4 UX Tips to Rule the Multi-screen Kingdom

4 key aspescts for success in multi-screen user experience

A long, long time ago, in a far-away land, service providers ruled the earth and forced their clients, called subscribers, to forgo all their user experience choices and preferences and surrender to the service providers’ dictates.

But everything changed when smartphones, tablets, Blu-rays and smart TVs arrived. The subscribers were so enthusiastic about these new devices and their manufacturers that they no longer were bound to one service provider. They could now choose and switch rather easily.

The service providers feared they were doomed. But hope was not lost. They still had one power over the subscribers: they could create a user experience so unique, so smooth, that it would lure them back. That user experience had four key aspects without which the service providers would have been soon forgotten:

1. Make it Their Own

The regular Joe or Jane is overwhelmed with so much TV content that they become saturated. Each service provider lists their content in a catalog in which one can get lost.

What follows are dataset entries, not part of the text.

theorem read_blockLoop (p : Params) (scale : Nat) (x y : Int) (sx sy : Fin 8) (color : Byte) (m : Memory)
    (cell : Nat) :
    (BlockHits p scale x y sx sy cell → (blockLoop p scale x y sx sy color m).read cell = some color) ∧
    (¬ BlockHits p scale x y sx sy cell → (blockLoop p scale x y sx sy color m).read cell = m.read cell) := by
  have hrow (m : Memory) (dy cell : Nat) := read_foldl_writes (F := fun _ => color)
    (V := fun (dx : Nat) => Hits p (x + (sx.val * scale : Nat) + (dx : Int)) (y + (sy.val * scale : Nat) + (dy : Int)))
    (fun m _ _ h => read_clippedWrite_of_hits h color m) (fun m _ _ h => read_clippedWrite_of_not_hits h color m)
    (List.range scale) m cell
  rw [blockHits_iff_replica]
  exact read_foldl_writes (F := fun _ => color) (fun m dy cell => (hrow m dy cell).1)
    (fun m dy cell => (hrow m dy cell).2) (List.range scale) m cell

theorem blockLoop_wf {p : Params} {scale : Nat} {x y : Int} {sx sy : Fin 8} {color : Byte} {m : Memory}
    (h : m.wf = true) : (blockLoop p scale x y sx sy color m).wf = true :=
  foldl_wf (fun _ _ => foldl_wf (fun _ _ => clippedWrite_wf _ _) _) _ h

section SourceTurn
variable {p : Params} {scale : Nat} {x y : Int} {color : Fin 8 → Fin 8 → Byte}

/-- One turn of BLIT's loops over source pixels whose colours are `color`: the block of `(sx, sy)`, none if its colour
is 255. -/
def sourceTurn (p : Params) (scale : Nat) (x y : Int) (color : Fin 8 → Fin 8 → Byte) (sy : Fin 8) (m : Memory)
    (sx : Fin 8) : Memory :=
  if color sx sy = transparent then m else blockLoop p scale x y sx sy (color sx sy) m

/-- The cells that the turn of source pixel `(sx, sy)` sets. -/
def TurnHits (p : Params) (scale : Nat) (x y : Int) (color : Fin 8 → Fin 8 → Byte) (sx sy : Fin 8) (cell : Nat) :
    Prop :=
  BlockHits p scale x y sx sy cell ∧ color sx sy ≠ transparent

theorem read_sourceTurn_of_hits {sx sy : Fin 8} {cell : Nat} (h : TurnHits p scale x y color sx sy cell) (m : Memory) :
    (sourceTurn p scale x y color sy m sx).read cell = some (color sx sy) := by
  rw [sourceTurn, if_neg h.2]
  exact (read_blockLoop ..).1 h.1

theorem read_sourceTurn_of_not_hits {sx sy : Fin 8} {cell : Nat} (h : ¬ TurnHits p scale x y color sx sy cell)
    (m : Memory) : (sourceTurn p scale x y color sy m sx).read cell = m.read cell := by
  unfold sourceTurn
  split
  case isTrue => rfl
  case isFalse hopaque => exact (read_blockLoop ..).2 fun hblock => h ⟨hblock, hopaque⟩

theorem sourceTurn_wf (sx sy : Fin 8) {m : Memory} (h : m.wf = true) :
    (sourceTurn p scale x y color sy m sx).wf = true := by
  unfold sourceTurn
  split
  · exact h
  · exact blockLoop_wf h

/-- Reading after one row of source pixels, if all turns that set a cell set it to its one value of `F` (R61). -/
theorem read_sourceRow {F : Nat → Byte}
    (hF : ∀ sx sy cell, TurnHits p scale x y color sx sy cell → F cell = color sx sy)
    (row : List (Fin 8)) (sy : Fin 8) (m : Memory) (cell : Nat) :
    ((∃ sx ∈ row, TurnHits p scale x y color sx sy cell) →
      (row.foldl (sourceTurn p scale x y color sy) m).read cell = some (F cell)) ∧
    ((¬ ∃ sx ∈ row, TurnHits p scale x y color sx sy cell) →
      (row.foldl (sourceTurn p scale x y color sy) m).read cell = m.read cell) :=
  read_foldl_writes (V := fun sx => TurnHits p scale x y color sx sy)
    (fun m sx cell h => by rw [read_sourceTurn_of_hits h, hF sx sy cell h])
    (fun m _ _ h => read_sourceTurn_of_not_hits h m) row m cell

end SourceTurn

theorem blitLoop_eq_foldl_sourceTurn (p : Params) (tile : Nat) (inside : inRange p tile) (code : Code) (mx my : Bool)
    (scale : Nat) (x y : Int) (m : Memory) :
    blitLoop p tile inside code mx my scale x y m =
      (List.finRange 8).foldl (fun m sy => (List.finRange 8).foldl
        (sourceTurn p scale x y (sourceByte p tile inside code mx my) sy) m) m := rfl

/-- The colour that BLIT stores in a cell is that of the source pixel whose turn sets the cell (R142). -/
theorem cellColor_blitPixel {p : Params} {tile : Nat} {inside : inRange p tile} {code : Code} {mx my : Bool}
    {scale : Nat} {x y : Int} {cell : Nat} {v : Byte} :
    cellColor p (blitPixel p tile inside code mx my scale x y) cell = some v ↔
      ∃ sx sy, TurnHits p scale x y (sourceByte p tile inside code mx my) sx sy cell ∧
        sourceByte p tile inside code mx my sx sy = v := by
  simp only [cellColor_eq_some_iff, blitPixel_eq_some_iff, TurnHits, BlockHits, Hits, sourceColor_eq,
    opaqueColor_eq_some]
  constructor
  · rintro ⟨px, py, hon, hcell, sx, sy, hsource, hv, hopaque⟩
    exact ⟨sx, sy, ⟨⟨px, py, ⟨hon, hcell⟩, hsource⟩, hopaque⟩, hv⟩
  · rintro ⟨sx, sy, ⟨⟨px, py, ⟨hon, hcell⟩, hsource⟩, hopaque⟩, hv⟩
    exact ⟨px, py, hon, hcell, sx, sy, hsource, hv, hopaque⟩

/-- The value that painting by `pixel` stores in a cell; 255, which no draw stores, if it stores none. -/
def storedByte (p : Params) (pixel : Int → Int → Option Byte) (cell : Nat) : Byte :=
  (cellColor p pixel cell).getD transparent

theorem storedByte_of_cellColor {p : Params} {pixel : Int → Int → Option Byte} {cell : Nat} {v : Byte}
    (h : cellColor p pixel cell = some v) : storedByte p pixel cell = v := by
  rw [storedByte, h, Option.getD_some]

/-- BLIT's loop paints: whichever turn writes a cell, it writes the colour that `blitPixel` gives the cell's pixel. -/
theorem blitLoop_eq_paint (p : Params) (tile : Nat) (inside : inRange p tile) (code : Code) (mx my : Bool)
    (scale : Nat) (x y : Int) {m : Memory} (hm : m.wf = true) :
    blitLoop p tile inside code mx my scale x y m = paint p (blitPixel p tile inside code mx my scale x y) m := by
  have hstored (sx sy cell) (h : TurnHits p scale x y (sourceByte p tile inside code mx my) sx sy cell) :
      storedByte p (blitPixel p tile inside code mx my scale x y) cell = sourceByte p tile inside code mx my sx sy :=
    storedByte_of_cellColor (cellColor_blitPixel.2 ⟨sx, sy, h, rfl⟩)
  rw [blitLoop_eq_foldl_sourceTurn]
  refine foldl_writes_eq_paint (fun m sy cell => (read_sourceRow hstored _ sy m cell).1)
    (fun m sy cell => (read_sourceRow hstored _ sy m cell).2)
    (fun m sy => foldl_wf (fun _ sx => sourceTurn_wf sx sy) _) (fun cell v => ?_) hm
  simp only [List.mem_finRange, true_and]
  constructor
  · intro h
    obtain ⟨sx, sy, hhits, -⟩ := cellColor_blitPixel.1 h
    exact ⟨⟨sy, sx, hhits⟩, storedByte_of_cellColor h⟩
  · rintro ⟨⟨sy, sx, hhits⟩, rfl⟩
    exact cellColor_blitPixel.2 ⟨sx, sy, hhits, (hstored sx sy cell hhits).symm⟩

/-! ### The scroll registers -/

theorem originX_absolute (x : Int) (s : State) : originX false x s = x := rfl
theorem originY_absolute (y : Int) (s : State) : originY false y s = y := rfl
theorem originX_relative (x : Int) (s : State) : originX true x s = x - s.scrollX.toInt := rfl
theorem originY_relative (y : Int) (s : State) : originY true y s = y - s.scrollY.toInt := rfl

section Scroll
variable (x y : Int) (tile : Nat) (code : Code) (mx my : Bool) (scale : Nat) (s : State)

theorem execBlit_relative : exec (.blit x y tile code mx my scale true) s =
    exec (.blit (x - s.scrollX.toInt) (y - s.scrollY.toInt) tile code mx my scale false) s := by
  simp only [exec, execBlit, originX_relative, originY_relative, originX_absolute, originY_absolute]

theorem execFillrect_relative (w h : Int) (color : Byte) : exec (.fillrect x y w h color true) s =
    exec (.fillrect (x - s.scrollX.toInt) (y - s.scrollY.toInt) w h color false) s := by
  simp only [execFillrect_eq, originX_relative, originY_relative, originX_absolute, originY_absolute]

variable {tile scale s} in
theorem execBlit_absolute (hs : scale ≠ 0) (inside : inRange s.cfg tile) :
    exec (.blit x y tile code mx my scale false) s =
      .next (s.paint (blitPixel s.cfg tile inside code mx my scale x y)).complete := by
  rw [execBlit_inRange hs inside, originX_absolute, originY_absolute]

A service provider could get an edge by offering personalized recommendations and navigation through the content. Users would then be more likely to find something they like, thus pay more, thus be happier and as a result, find more things they like… and again pay more, be happier…etc, until the end of times.

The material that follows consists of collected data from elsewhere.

/-- Settles O3: the length decides, and in empty memory the fetch at pc 0 finds the byte 0x00, which is no opcode. -/
theorem oversizedImageRefusedEmptyLegal : Obligations.OversizedImageRefusedEmptyLegal := by
  unfold Obligations.OversizedImageRefusedEmptyLegal
  refine ⟨fun image himage => if_neg (Nat.not_le.2 himage), State.reset, rfl, ?_⟩
  exact stepWith_of_fetch_error rfl (fetch_unknown (by decide))

/-- Settles O4: the reset input writes every field but memory, and leaves RUNNING, where a step is enabled. -/
theorem resetInputKeepsMemory : Obligations.ResetInputKeepsMemory := by
  unfold Obligations.ResetInputKeepsMemory
  exact fun s => ⟨rfl, rfl, rfl, rfl, rfl, rfl, fun m => exists_stepWith m (applyReset_status s)⟩

end Sys2Proof.Machine
end

section
/-! SUPPORT. The assembler on what `listing` writes (30_encoding.md R68, D20). -/

namespace Sys2Proof.Assembly

open Sys2Proof.Machine (wellFormed_iff)

/-! ## Cutting a text at its separators -/

/-- The cut is the library's. -/
theorem splitAtSep_eq_splitOnP (sep : Char → Bool) (text : List Char) : splitAtSep sep text = text.splitOnP sep := by
  induction text with
  | nil => rfl
  | cons c rest ih =>
    rw [splitAtSep, List.splitOnP_cons_eq_if_modifyHead, ih]
    cases hrest : rest.splitOnP sep with
    | nil => exact absurd hrest (List.splitOnP_ne_nil sep rest)
    | cons word words => rfl

/-- The words of words with a space between each and the next are those words. -/
theorem words_intercalate {ws : List (List Char)} (hws : ws ≠ []) (hspace : ∀ w ∈ ws, ' ' ∉ w)
    (hempty : ∀ w ∈ ws, w ≠ []) : words ([' '].intercalate ws) = ws := by
  have hcut : splitAtSep (fun c => c == ' ') ([' '].intercalate ws) = ws := by
    rw [splitAtSep_eq_splitOnP]
    exact List.splitOn_intercalate ' ' hspace hws
  rw [words, hcut, List.filter_eq_self]
  intro w hw
  simpa using hempty w hw

/-- A space before a statement adds no word. -/
theorem words_space_cons (text : List Char) : words (' ' :: text) = words text := by
  simp [words, splitAtSep]

/-! ## The words of an instruction -/

/-- The words that an instruction is written in (R68). -/
def tokens : Instr → List (List Char)
  | .hlt => [['H', 'L', 'T']]
  | .ldi reg value => [['L', 'D', 'I'], showRegister reg, Nat.toDigits 10 value.toNat]
  | .prn reg => [['P', 'R', 'N'], showRegister reg]
  | .add regA regB => [['A', 'D', 'D'], showRegister regA, showRegister regB]
  | .mul regA regB => [['M', 'U', 'L'], showRegister regA, showRegister regB]
  | .push reg => [['P', 'U', 'S', 'H'], showRegister reg]
  | .pop reg => [['P', 'O', 'P'], showRegister reg]
  | .call reg => [['C', 'A', 'L', 'L'], showRegister reg]
  | .ret => [['R', 'E', 'T']]

/-- The listing of a well formed instruction is its words with a space between each and the next. -/
theorem listing_eq (i : Instr) :
    listing i = if i.wellFormed then some ([' '].intercalate (tokens i)) else none := by
  cases i <;> simp [listing, tokens]

/-- Not a separator: of words a space, of statements a newline or a semicolon (R68). -/
def isPlain (c : Char) : Bool := c != ' ' && c != '\n' && c != ';'

/-- A word: at least one character, and no separator. -/
def isWord (w : List Char) : Bool := !w.isEmpty && w.all isPlain

theorem isWord_iff {w : List Char} : isWord w = true ↔ w ≠ [] ∧ ∀ c ∈ w, c ≠ ' ' ∧ c ≠ '\n' ∧ c ≠ ';' := by
  simp [isWord, isPlain, and_assoc]

theorem isWord_toDigits (n : Nat) : isWord (Nat.toDigits 10 n) = true := by
  refine isWord_iff.2 ⟨Nat.toDigits_ne_nil, fun c hc => ?_⟩
  have hdigit : c.isDigit := Nat.isDigit_of_mem_toDigits (by decide) (by decide) hc
  refine ⟨?_, ?_, ?_⟩ <;> rintro rfl <;> exact absurd hdigit (by decide)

Relevant is always better than popular.

2. Keep it Simple

The fewer clicks a customer has to make before getting to what they want is a definite plus for any interface. So abandon the “Please Wait” loading screen or ask users for their OK to proceed.

Also, help them understand quickly what they are viewing. A picture always does the trick. As AV&Co. reported, “46% of 18-44s say they prefer a screen with apps or images of available content to a traditional TV guide.”

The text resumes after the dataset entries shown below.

-- ==== Sys2Proof/Syntax.lean ====
section
/-! DEFINITION. The commands of the Galilaro 768: one constructor of `Instr` per row of spec/opcode_table.json, and the
plain-data operand types they carry. Numbers that an operand field of the spec holds are `Nat`; measured values that the
outside delivers (a converter result, a sensor reading, a timestamp) are operands. A verdict of a signature or of a
verification the spec names without defining its arithmetic (ECDSA, GCM) is a `Bool` operand called `good`, or a fact that names the words
it holds of. -/

namespace Sys2Proof

/-- Who issues a register transaction (R25): a management session with the message's TSEQ (R360), or MGP firmware; or a message that bears
a session's number and fails its tag; or one that a session keys under the maker's token (R366). -/
inductive Src where
  | session (sid tseq : Nat)
  | mgp
  | forged (sid : Nat)
  | token (sid tseq : Nat)
  deriving DecidableEq, Repr

/-- The path a management session runs on (R25, SEC.SINF.PATH of R370). -/
inductive Path where
  | eth | zlp | svc
  deriving DecidableEq, Repr

/-- Session roles, coded as in E4 of R167. -/
inductive Role where
  | owner | operator | observer | service
  deriving DecidableEq, Repr

/-- A role certificate as presented in OPEN (R357, R359): its role, serial number, not-after seconds, whether its
signature verifies under the owner trust anchor, and its words from W5 on (subject key and signature). -/
structure Cert where
  role : Role
  serial : Nat
  notAfter : Nat
  good : Bool
  rest : List Word
  deriving DecidableEq, Repr

/-- An OPEN message (R358): the requester's ephemeral key Q_R (24 words), its nonce N_R (8 words), and the role certificate, if one is
presented. -/
structure OpenMsg where
  qr : List Word
  nr : List Word
  cert : Option Cert
  deriving DecidableEq, Repr

/-- A read of a session (R28): how many words; which of them, counted from 0, fail parity where they pop a queue word (R205); and whether it is
the read request for the maker certificate (R370). -/
structure ReadReq where
  count : Nat
  bad : List Nat
  cert : Bool := false
  deriving DecidableEq, Repr

/-- What a pull-apart test finds on one input (R86): how far its legs moved, µV, and its bias, mV. -/
structure LegRead where
  moved : Nat
  bias : Nat
  deriving DecidableEq, Repr

/-- What a drive interval measures on one string of a port (R102): the colour (true: B), its current (10 µA) and forward voltage (mV). -/
structure StringRead where
  colB : Bool
  cur : Nat
  vf : Nat
  deriving DecidableEq, Repr

/-- What the twin partner reports of its legal side: its ordering code (R4: 0 S, 1 I, 2 IM), whether it is sealed, and its PDIG words,
pending or sealed (R162, R171); and the words of its message of the twin session's set-up, OPEN or ACCEPT (R358). -/
structure PartnerSeal where
  code : Nat
  sealed : Bool
  pdig : List Word
  far : List Word := []
  deriving DecidableEq, Repr

/-- What power-up finds: whether LID_N reads open (R166), and whether the signature of the stored sealed record verifies (R170). -/
structure PowerFacts where
  lid : Bool
  good : Bool
  deriving DecidableEq, Repr

/-- A distributed table frame's body with its frame-level facts (R312, R362). -/
structure TableFrame where
  good : Bool          -- endorsement and signature verify, and name the head position's unit
  srcPos : Nat
  agen : Nat
  epoch : Nat
  base : Nat           -- BASE seconds, 48 bits
  entries : List (Nat × List Word)
  late : Bool          -- it arrived after its BASE second or its EPOCH point had begun (R64)
  deriving DecidableEq, Repr

/-- A distributed stop frame (R312). -/
structure StopFrame where
  good : Bool
  srcPos : Nat
  agen : Nat
  epoch : Nat
  stop : Nat           -- STOPHI:STOPLO
  deriving DecidableEq, Repr

/-- What the power-up self-check converted on one modulator at one gain (R125): its results for the zero, +50 % and −50 % test reference
levels before L0, in 2^-8 code units. -/
structure CheckVal where
  modl : Nat
  gain : Nat
  zero : Int
  plus : Int
  minus : Int
  deriving DecidableEq, Repr

/-- A context entry of a TWILL checkpoint frame (R336, C0–C5). -/
structure CkCtx where
  ctx : Nat
  state : Nat
  seq : Nat
  acked : Nat
  ackt : Nat           -- ACKT as a time in 2^-16 ns
  deriving DecidableEq, Repr

/-- A burst record of a checkpoint (R336): page, byte offset, words. -/
structure CkBurst where
  page : Nat
  off : Nat
  ws : List Word
  deriving DecidableEq, Repr

/-- A received TWILL checkpoint frame (R336). `good` says whether the frame's tag verifies (R337). -/
structure CkFrame where
  fidx : Nat
  nfr : Nat
  full : Bool
  ckn : Nat
  epoch : Nat
  cgen : Nat
  ctxs : List CkCtx
  bursts : List CkBurst
  good : Bool
  deriving DecidableEq, Repr

/-- Whose signature one is (R375): the maker's, under the key in the loader, or one under a public key. -/
inductive Signer where
  | maker
  | key (pub : List Word)
  deriving DecidableEq, Repr

/-- A signature that verifies: an ECDSA P-384 signature over SHA-384 of these words (R375). -/
structure SigFact where
  who : Signer
  text : List Word
  sig : List Word
  deriving DecidableEq, Repr

/-- An image that opens (R375): by the key-encryption key of the device key, the ephemeral key, salt and info, the wrapped key unwraps, and
under it, by AES-256-GCM with this nonce and additional data, ciphertext and tag give the plaintext. -/
structure OpenFact where
  device : List Word
  eph : List Word
  salt : List Word
  info : List Nat
  wrapped : List Word
  nonce : List Word
  aad : List Word
  cipher : List Word
  tag : List Word
  plain : List Word
  deriving DecidableEq, Repr

/-- The SHA-384 digest of these words. -/
structure DigFact where
  text : List Word
  dig : List Word
  deriving DecidableEq, Repr

/-- What is found of a container by cryptography (R375, R378 checks 2–6, R380). What is not listed does not hold. -/
structure CheckFacts where
  sigs : List SigFact
  opens : List OpenFact
  digs : List DigFact
  deriving DecidableEq, Repr

/-- What BOOT finds (R380): of the container its region holds, or, of the image the hub left the factory with, whether it passes. -/
structure BootFacts where
  factory : Bool
  found : CheckFacts
  deriving DecidableEq, Repr

/-- A PTP event message as MGP composed it (R270): its kind (0 Sync, 1 Delay_Req, 2 Pdelay_Req, 3 Pdelay_Resp), originTimestamp, the UDP
checksum, and the two bytes that follow it in UDP/IPv6; and the other bytes of its Ethernet frame: those before the UDP checksum, or over
Layer 2 before the message, those of the message before its correctionField, between that and originTimestamp, and after. -/
structure PtpMsg where
  kind : Nat
  sec : Nat
  ns : Nat
  sum : Nat
  pad : Nat
  pre : List Nat
  head : List Nat
  mid : List Nat
  tail : List Nat
  deriving DecidableEq, Repr

/-- What comes with a received authority record (R304, R305): whether its signature verifies under the owner trust anchor, and the signature,
A16–A39. -/
structure RecSig where
  good : Bool
  sig : List Word
  deriving DecidableEq, Repr

/-- What a read of CANVAS finds (R251): words corrected, and the 8-byte addresses of words that could not be. -/
structure MemRead where
  corr : Nat
  unc : List Nat
  deriving DecidableEq, Repr

/-- The lanes locked at the end of a bring-up (R285): those this receiver holds, and those the far one does. -/
structure LaneMasks where
  rx : Nat
  tx : Nat
  deriving DecidableEq, Repr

UNE, a Viaccess-Orca  customer in Colombia, enjoyed a 32% increase in VOD purchases after switching to a simple page with three recommendations.

3. Tailor Service to Specific Screens

We mentioned all the different devices out there, each one with its own interface, screen, purpose, size, etc.

A service provider that tailors its service, functionality and content to specific devices and screens ensures its edge over service providers offering routine user experiences.

4. Stay the Course

It came to pass that it was raining devices and the subscribers were liberated. But soon enough, there were so many devices that subscribers became tired or just stopped paying attention to every minute aspect of the user experience.

To overcome that reaction, service providers need to create a consistent user experience that is so intuitive, the users are easily able to operate any screen, even when they encounter it for the first time.

Service providers then can send TV recommendations to mobile units, which then become portable set-to-boxes able to control and identify the TV service are on to something. Using the same backend for all screens, enabling them to speak the same language, also gives a service provider an advantage.

After the service providers followed these rules, they gained back some of their control, hooked the subscribers once again and turned them into addicts. Once users were addicted, it was hard for competitors to lure them away. And so the service providers and subscribers lived happily ever after.